▶ **Directions for this task**:
The lines to copy run from the one containing "numbers them -/" to the end of the records below; repeat them exactly and include nothing else.

▶ **Data supplied**:
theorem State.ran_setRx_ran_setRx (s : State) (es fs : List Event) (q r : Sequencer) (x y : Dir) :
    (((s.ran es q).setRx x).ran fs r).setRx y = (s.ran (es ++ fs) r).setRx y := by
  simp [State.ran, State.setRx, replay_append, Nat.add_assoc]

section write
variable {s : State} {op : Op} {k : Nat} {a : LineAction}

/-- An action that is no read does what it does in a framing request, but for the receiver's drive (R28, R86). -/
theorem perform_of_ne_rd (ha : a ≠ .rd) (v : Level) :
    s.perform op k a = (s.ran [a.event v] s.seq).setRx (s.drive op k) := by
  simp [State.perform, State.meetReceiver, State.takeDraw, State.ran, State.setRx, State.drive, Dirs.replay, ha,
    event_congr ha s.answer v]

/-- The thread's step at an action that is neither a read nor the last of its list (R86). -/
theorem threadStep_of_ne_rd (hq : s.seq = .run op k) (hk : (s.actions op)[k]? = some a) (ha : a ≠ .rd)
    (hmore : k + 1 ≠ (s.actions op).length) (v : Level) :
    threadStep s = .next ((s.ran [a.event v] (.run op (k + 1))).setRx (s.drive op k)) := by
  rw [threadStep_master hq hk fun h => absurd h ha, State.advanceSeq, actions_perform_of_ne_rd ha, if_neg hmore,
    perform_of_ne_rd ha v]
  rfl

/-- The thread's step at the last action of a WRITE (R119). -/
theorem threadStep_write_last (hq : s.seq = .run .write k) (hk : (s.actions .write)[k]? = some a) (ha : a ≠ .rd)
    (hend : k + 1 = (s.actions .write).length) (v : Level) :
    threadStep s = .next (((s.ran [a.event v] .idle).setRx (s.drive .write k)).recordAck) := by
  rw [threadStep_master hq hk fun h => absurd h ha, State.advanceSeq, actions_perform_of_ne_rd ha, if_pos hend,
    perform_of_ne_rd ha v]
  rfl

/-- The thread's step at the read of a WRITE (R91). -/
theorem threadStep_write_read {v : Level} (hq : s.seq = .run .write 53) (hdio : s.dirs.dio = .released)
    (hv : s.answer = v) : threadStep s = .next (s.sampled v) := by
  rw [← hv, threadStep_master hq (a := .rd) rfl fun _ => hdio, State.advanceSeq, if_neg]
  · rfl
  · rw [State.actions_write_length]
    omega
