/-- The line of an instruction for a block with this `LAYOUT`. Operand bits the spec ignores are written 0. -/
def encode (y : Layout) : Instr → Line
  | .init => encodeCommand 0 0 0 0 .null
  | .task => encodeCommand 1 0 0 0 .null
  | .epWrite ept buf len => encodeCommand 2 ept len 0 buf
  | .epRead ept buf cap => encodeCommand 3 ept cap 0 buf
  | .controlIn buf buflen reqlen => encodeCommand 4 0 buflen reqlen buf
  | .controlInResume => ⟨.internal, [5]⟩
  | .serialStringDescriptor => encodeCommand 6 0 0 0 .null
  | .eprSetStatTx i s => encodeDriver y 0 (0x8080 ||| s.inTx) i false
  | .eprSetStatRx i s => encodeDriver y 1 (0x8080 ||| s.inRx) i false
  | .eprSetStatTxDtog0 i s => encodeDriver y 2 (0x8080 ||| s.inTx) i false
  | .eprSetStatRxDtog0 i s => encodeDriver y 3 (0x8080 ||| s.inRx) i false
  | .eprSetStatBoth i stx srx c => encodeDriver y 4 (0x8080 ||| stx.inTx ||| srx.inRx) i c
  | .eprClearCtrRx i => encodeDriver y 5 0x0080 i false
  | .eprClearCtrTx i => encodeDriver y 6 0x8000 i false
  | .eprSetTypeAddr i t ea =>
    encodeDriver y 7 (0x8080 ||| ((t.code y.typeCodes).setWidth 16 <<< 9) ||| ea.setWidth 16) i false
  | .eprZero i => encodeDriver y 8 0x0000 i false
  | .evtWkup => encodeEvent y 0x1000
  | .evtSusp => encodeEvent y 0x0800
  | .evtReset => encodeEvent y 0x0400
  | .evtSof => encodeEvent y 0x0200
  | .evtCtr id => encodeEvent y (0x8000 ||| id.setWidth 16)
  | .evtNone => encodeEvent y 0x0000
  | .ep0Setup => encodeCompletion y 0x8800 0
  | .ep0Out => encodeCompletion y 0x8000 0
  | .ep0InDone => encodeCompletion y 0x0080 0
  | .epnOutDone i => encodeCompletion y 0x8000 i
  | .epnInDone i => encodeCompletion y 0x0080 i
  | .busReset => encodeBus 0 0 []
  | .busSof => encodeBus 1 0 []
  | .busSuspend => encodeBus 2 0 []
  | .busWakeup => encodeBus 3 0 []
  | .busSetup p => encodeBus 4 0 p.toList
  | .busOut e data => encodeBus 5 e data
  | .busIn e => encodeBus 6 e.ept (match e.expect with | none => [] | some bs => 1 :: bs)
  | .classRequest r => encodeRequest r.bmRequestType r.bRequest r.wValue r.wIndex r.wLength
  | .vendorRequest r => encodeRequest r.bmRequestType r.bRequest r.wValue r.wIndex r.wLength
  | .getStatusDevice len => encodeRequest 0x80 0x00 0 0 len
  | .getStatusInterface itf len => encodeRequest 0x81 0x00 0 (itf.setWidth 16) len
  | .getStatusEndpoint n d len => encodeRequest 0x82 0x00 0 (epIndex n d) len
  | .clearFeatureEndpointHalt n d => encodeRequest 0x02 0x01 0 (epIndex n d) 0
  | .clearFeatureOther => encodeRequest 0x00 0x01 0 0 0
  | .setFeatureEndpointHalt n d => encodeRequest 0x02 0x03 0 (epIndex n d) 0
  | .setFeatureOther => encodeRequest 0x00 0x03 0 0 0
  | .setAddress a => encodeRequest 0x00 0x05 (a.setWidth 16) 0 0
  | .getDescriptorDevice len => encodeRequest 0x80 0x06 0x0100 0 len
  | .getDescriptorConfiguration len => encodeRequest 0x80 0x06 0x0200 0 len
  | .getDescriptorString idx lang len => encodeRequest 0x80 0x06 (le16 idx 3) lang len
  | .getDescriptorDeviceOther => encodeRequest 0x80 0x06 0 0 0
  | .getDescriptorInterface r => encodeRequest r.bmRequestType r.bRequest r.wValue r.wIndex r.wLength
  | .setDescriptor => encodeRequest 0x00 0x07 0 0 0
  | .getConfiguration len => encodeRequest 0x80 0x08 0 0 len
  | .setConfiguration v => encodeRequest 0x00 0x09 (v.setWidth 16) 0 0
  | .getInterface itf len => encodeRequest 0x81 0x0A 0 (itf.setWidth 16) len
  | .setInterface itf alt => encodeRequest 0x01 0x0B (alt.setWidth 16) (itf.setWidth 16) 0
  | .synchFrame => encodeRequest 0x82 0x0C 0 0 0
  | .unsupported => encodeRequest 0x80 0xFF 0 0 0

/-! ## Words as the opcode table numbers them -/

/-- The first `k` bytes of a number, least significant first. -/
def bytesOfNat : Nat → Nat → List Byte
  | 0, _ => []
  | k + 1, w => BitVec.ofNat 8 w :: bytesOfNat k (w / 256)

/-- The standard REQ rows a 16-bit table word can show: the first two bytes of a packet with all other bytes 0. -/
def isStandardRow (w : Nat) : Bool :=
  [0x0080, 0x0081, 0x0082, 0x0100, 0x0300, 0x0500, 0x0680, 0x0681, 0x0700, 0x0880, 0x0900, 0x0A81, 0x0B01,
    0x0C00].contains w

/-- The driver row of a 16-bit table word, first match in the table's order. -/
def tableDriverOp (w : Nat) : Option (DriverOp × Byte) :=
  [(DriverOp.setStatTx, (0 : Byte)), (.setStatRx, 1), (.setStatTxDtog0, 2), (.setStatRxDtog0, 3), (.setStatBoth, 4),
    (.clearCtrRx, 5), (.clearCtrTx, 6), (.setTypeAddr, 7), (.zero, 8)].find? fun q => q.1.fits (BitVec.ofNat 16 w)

▶ **Response to the task**:
/-! ## Words as the opcode table numbers them -/

/-- The first `k` bytes of a number, least significant first. -/
def bytesOfNat : Nat → Nat → List Byte
  | 0, _ => []
  | k + 1, w => BitVec.ofNat 8 w :: bytesOfNat k (w / 256)

/-- The standard REQ rows a 16-bit table word can show: the first two bytes of a packet with all other bytes 0. -/
def isStandardRow (w : Nat) : Bool :=
  [0x0080, 0x0081, 0x0082, 0x0100, 0x0300, 0x0500, 0x0680, 0x0681, 0x0700, 0x0880, 0x0900, 0x0A81, 0x0B01,
    0x0C00].contains w

/-- The driver row of a 16-bit table word, first match in the table's order. -/
def tableDriverOp (w : Nat) : Option (DriverOp × Byte) :=
  [(DriverOp.setStatTx, (0 : Byte)), (.setStatRx, 1), (.setStatTxDtog0, 2), (.setStatRxDtog0, 3), (.setStatBoth, 4),
    (.clearCtrRx, 5), (.clearCtrTx, 6), (.setTypeAddr, 7), (.zero, 8)].find? fun q => q.1.fits (BitVec.ofNat 16 w)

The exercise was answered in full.